Maple Pass Loop Trail, Okanogan-Wenatchee National Forest, Washington State, USA. October 2024.
Photo Credit: Scott Meyer

By Sarah K. MacFarland, Sonya Sachdeva, Spencer A. Wood, and Joshua J. Lawler.

Read the full paper here.

When managing public lands, it’s important to understand what people value about nature and why.  People’s values influence their beliefs and behaviors towards the environment and which qualities of natural environments they prefer.  Consequently, decision-makers often face trade-offs among competing values, with value differences often leading to conflicts.  Each year, land managers receive millions of written comments from the public during formal planning processes.  These comments contain rich information about how people perceive and value nature.  Although researchers have studied values using other data, such as surveys and social media, they have rarely analyzed public comments.

In this paper, we explored how to better understand what people value about public forest land by analyzing the comments they submit to the U.S. Forest Service.  We developed new tools using natural language processing (NLP) and machine learning to analyze over 400,000 public comments.  We looked for four types of values people express about forests: economic values (usefulness for human purposes), life support values (like providing clean air and water), aesthetic values (natural beauty and scenic qualities), and moral values (including spiritual, personal, and cultural connections).
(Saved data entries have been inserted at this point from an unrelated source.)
/-- The registers of block BE that spec/06_balance_engines.md gives. -/
def regsBe06 : List RegSpec := [
  -- BE.CTL
  ⟨0x100000, [], [⟨0, 1, .w1s, .p, .const 0, false, false⟩,
    ⟨1, 1, .w1s, .u, .const 0, false, false⟩]⟩,
  -- BE.USED
  ⟨0x100004, [], [⟨0, 24, .ro, .a, .const 0, false, false⟩]⟩,
  -- BE.CELLCMD
  ⟨0x100008, [], [⟨0, 13, .wo, .p, .const 0, false, false⟩,
    ⟨13, 3, .wo, .p, .const 0, false, false⟩,
    ⟨16, 16, .wo, .p, .const 0, false, false⟩]⟩,
  -- BE.CMDSTS
  ⟨0x10000c, [], [⟨0, 3, .ro, .a, .const 0, false, false⟩,
    ⟨3, 2, .ro, .a, .const 0, false, false⟩,
    ⟨8, 4, .ro, .a, .const 0, false, false⟩,
    ⟨12, 5, .ro, .a, .const 0, false, false⟩,
    ⟨24, 8, .ro, .a, .const 0, false, false⟩]⟩,
  -- BE.CMDAPPLY
  ⟨0x100010, [], [⟨0, 32, .ro, .a, .const 0, false, false⟩]⟩,
  -- BE.CFG
  ⟨0x100100, [(0x40, 24)], [⟨0, 4, .ro, .a, .const 0, false, false⟩,
    ⟨8, 10, .ro, .a, .const 0, false, false⟩,
    ⟨20, 9, .ro, .a, .const 0, false, false⟩]⟩,
  -- BE.STS
  ⟨0x100104, [(0x40, 24)], [⟨0, 1, .ro, .a, .const 0, false, false⟩,
    ⟨1, 1, .ro, .a, .const 0, false, false⟩,
    ⟨16, 9, .ro, .a, .const 0, false, false⟩]⟩,
  -- BE.CAUSE
  ⟨0x100108, [(0x40, 24)], [⟨0, 1, .w1c, .a, .const 0, false, false⟩,
    ⟨1, 1, .w1c, .a, .const 0, false, false⟩,
    ⟨2, 1, .w1c, .a, .const 0, false, false⟩,
    ⟨3, 1, .w1c, .a, .const 0, false, false⟩]⟩,
  -- BE.CNT
  ⟨0x10010c, [(0x40, 24)], [⟨0, 16, .ro, .a, .const 0, false, false⟩,
    ⟨16, 16, .ro, .a, .const 0, false, false⟩]⟩,
  -- BE.RRTHR
  ⟨0x100110, [(0x40, 24)], [⟨0, 7, .rw, .p, .const 0, false, false⟩]⟩]

/-- The registers of block ARM that spec/06_balance_engines.md gives. -/
def regsArm06 : List RegSpec := [
  -- ARM.MAXCHG
  ⟨0x21100, [(0x400, 12)], [⟨0, 8, .rw, .p, .const 8, true, false⟩]⟩,
  -- ARM.MINDWELL
  ⟨0x21104, [(0x400, 12)], [⟨0, 8, .rw, .p, .const 2, true, false⟩]⟩,
  -- ARM.TRLIM
  ⟨0x21108, [(0x400, 12)], [⟨0, 8, .rw, .p, .const 0, true, false⟩,
    ⟨16, 16, .rw, .p, .const 10000, true, false⟩]⟩,
  -- ARM.WEIGHT
  ⟨0x2110c, [(0x400, 12)], [⟨0, 8, .rw, .p, .const 16, true, false⟩,
    ⟨8, 8, .rw, .p, .const 8, true, false⟩,
    ⟨16, 8, .rw, .p, .const 0, true, false⟩,
    ⟨24, 8, .rw, .p, .const 0, true, false⟩]⟩,
  -- ARM.SCORE
  ⟨0x21110, [(0x400, 12)], [⟨0, 4, .rw, .p, .const 2, true, false⟩]⟩,
  -- ARM.SIGCFG
  ⟨0x21114, [(0x400, 12)], [⟨0, 2, .rw, .p, .const 0, true, false⟩,
    ⟨2, 1, .rw, .p, .const 0, true, false⟩,
    ⟨4, 3, .rw, .p, .const 0, true, false⟩,
    ⟨8, 8, .rw, .p, .const 4, true, false⟩,
    ⟨16, 16, .rw, .p, .const 8, true, false⟩]⟩,
  -- ARM.POPMIN
  ⟨0x21118, [(0x400, 12)], [⟨0, 11, .rwl, .p, .const 0, false, false⟩]⟩,
  -- ARM.SELCFG
  ⟨0x2111c, [(0x400, 12)], [⟨0, 2, .rw, .p, .const 0, true, false⟩,
    ⟨2, 1, .rw, .p, .const 1, true, false⟩,
    ⟨3, 1, .rw, .p, .const 1, true, false⟩,
    ⟨8, 8, .rw, .p, .const 8, true, false⟩,
    ⟨16, 8, .rw, .p, .const 4, true, false⟩,
    ⟨24, 8, .rw, .p, .const 3, true, false⟩]⟩,
  -- ARM.SELSTS
  ⟨0x21120, [(0x400, 12)], [⟨0, 1, .w1c, .a, .const 0, false, false⟩,
    ⟨1, 1, .w1c, .a, .const 0, false, false⟩,
    ⟨2, 1, .w1c, .a, .const 0, false, false⟩,
    ⟨3, 1, .ro, .a, .const 0, false, false⟩,
    ⟨4, 1, .w1c, .a, .const 0, false, false⟩,
    ⟨5, 1, .w1c, .a, .const 0, false, false⟩,
    ⟨16, 8, .ro, .a, .const 0, false, false⟩,
    ⟨24, 8, .ro, .a, .const 0, false, false⟩]⟩,
  -- ARM.SIGMA
  ⟨0x21124, [(0x400, 12)], [⟨0, 1, .ro, .a, .const 1, false, false⟩,
    ⟨1, 1, .w1c, .a, .const 0, false, false⟩,
    ⟨2, 1, .w1c, .a, .const 0, false, false⟩]⟩,
  -- ARM.DSUM
  ⟨0x21128, [(0x400, 12)], [⟨0, 32, .ro, .a, .const 0, false, false⟩]⟩,
  -- ARM.SELCNT
  ⟨0x2112c, [(0x400, 12)], [⟨0, 16, .ro, .a, .const 0, false, false⟩,
    ⟨16, 16, .ro, .a, .const 0, false, false⟩]⟩,
  -- ARM.FPCELL
  ⟨0x21130, [(0x400, 12)], [⟨0, 10, .ro, .a, .const 0, false, false⟩,
    ⟨10, 1, .ro, .a, .const 0, false, false⟩,
    ⟨16, 16, .ro, .a, .const 0, false, false⟩]⟩,
  -- ARM.POPCAUSE
  ⟨0x21134, [(0x400, 12)], [⟨0, 1, .w1c, .a, .const 0, false, false⟩,
    ⟨1, 1, .w1c, .a, .const 0, false, false⟩,
    ⟨2, 1, .w1c, .a, .const 0, false, false⟩,
    ⟨3, 1, .w1c, .a, .const 0, false, false⟩,
    ⟨4, 1, .w1c, .a, .const 0, false, false⟩,
    ⟨5, 1, .w1c, .a, .const 0, false, false⟩]⟩,
  -- ARM.CELLCNT
  ⟨0x21138, [(0x400, 12)], [⟨0, 11, .ro, .a, .const 0, false, false⟩,
    ⟨16, 11, .ro, .a, .const 0, false, false⟩]⟩,
  -- ARM.AGG
  ⟨0x21140, [(0x400, 12), (0x4, 16)], [⟨0, 32, .ro, .a, .const 0, false, false⟩]⟩]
We found that our NLP tools could successfully identify these different values in forest-related comments and was most successful at identifying aesthetic values.  Our analysis revealed several patterns.  First, projects that received more public comments tended to involve more discussion of aesthetic and moral values in those comments.  Comments for recreation-related projects tended to include more aesthetic and moral values, but were less likely to mention economic values.  Road management projects received comments that were less likely to mention moral, life support, and economic values.

Our study demonstrates that public comments are a valuable source of information about how people values forests and the natural world.  We discuss how to carefully develop and test computational tools to detect complex topics like human values.  We conclude that, when developed and evaluated carefully, these NLP tools are powerful enough to identify a diverse range of values people hold towards nature.  We encourage researchers to explore whether these or similar methods can identify values in other large text datasets, such as public comments from other federal or state agencies.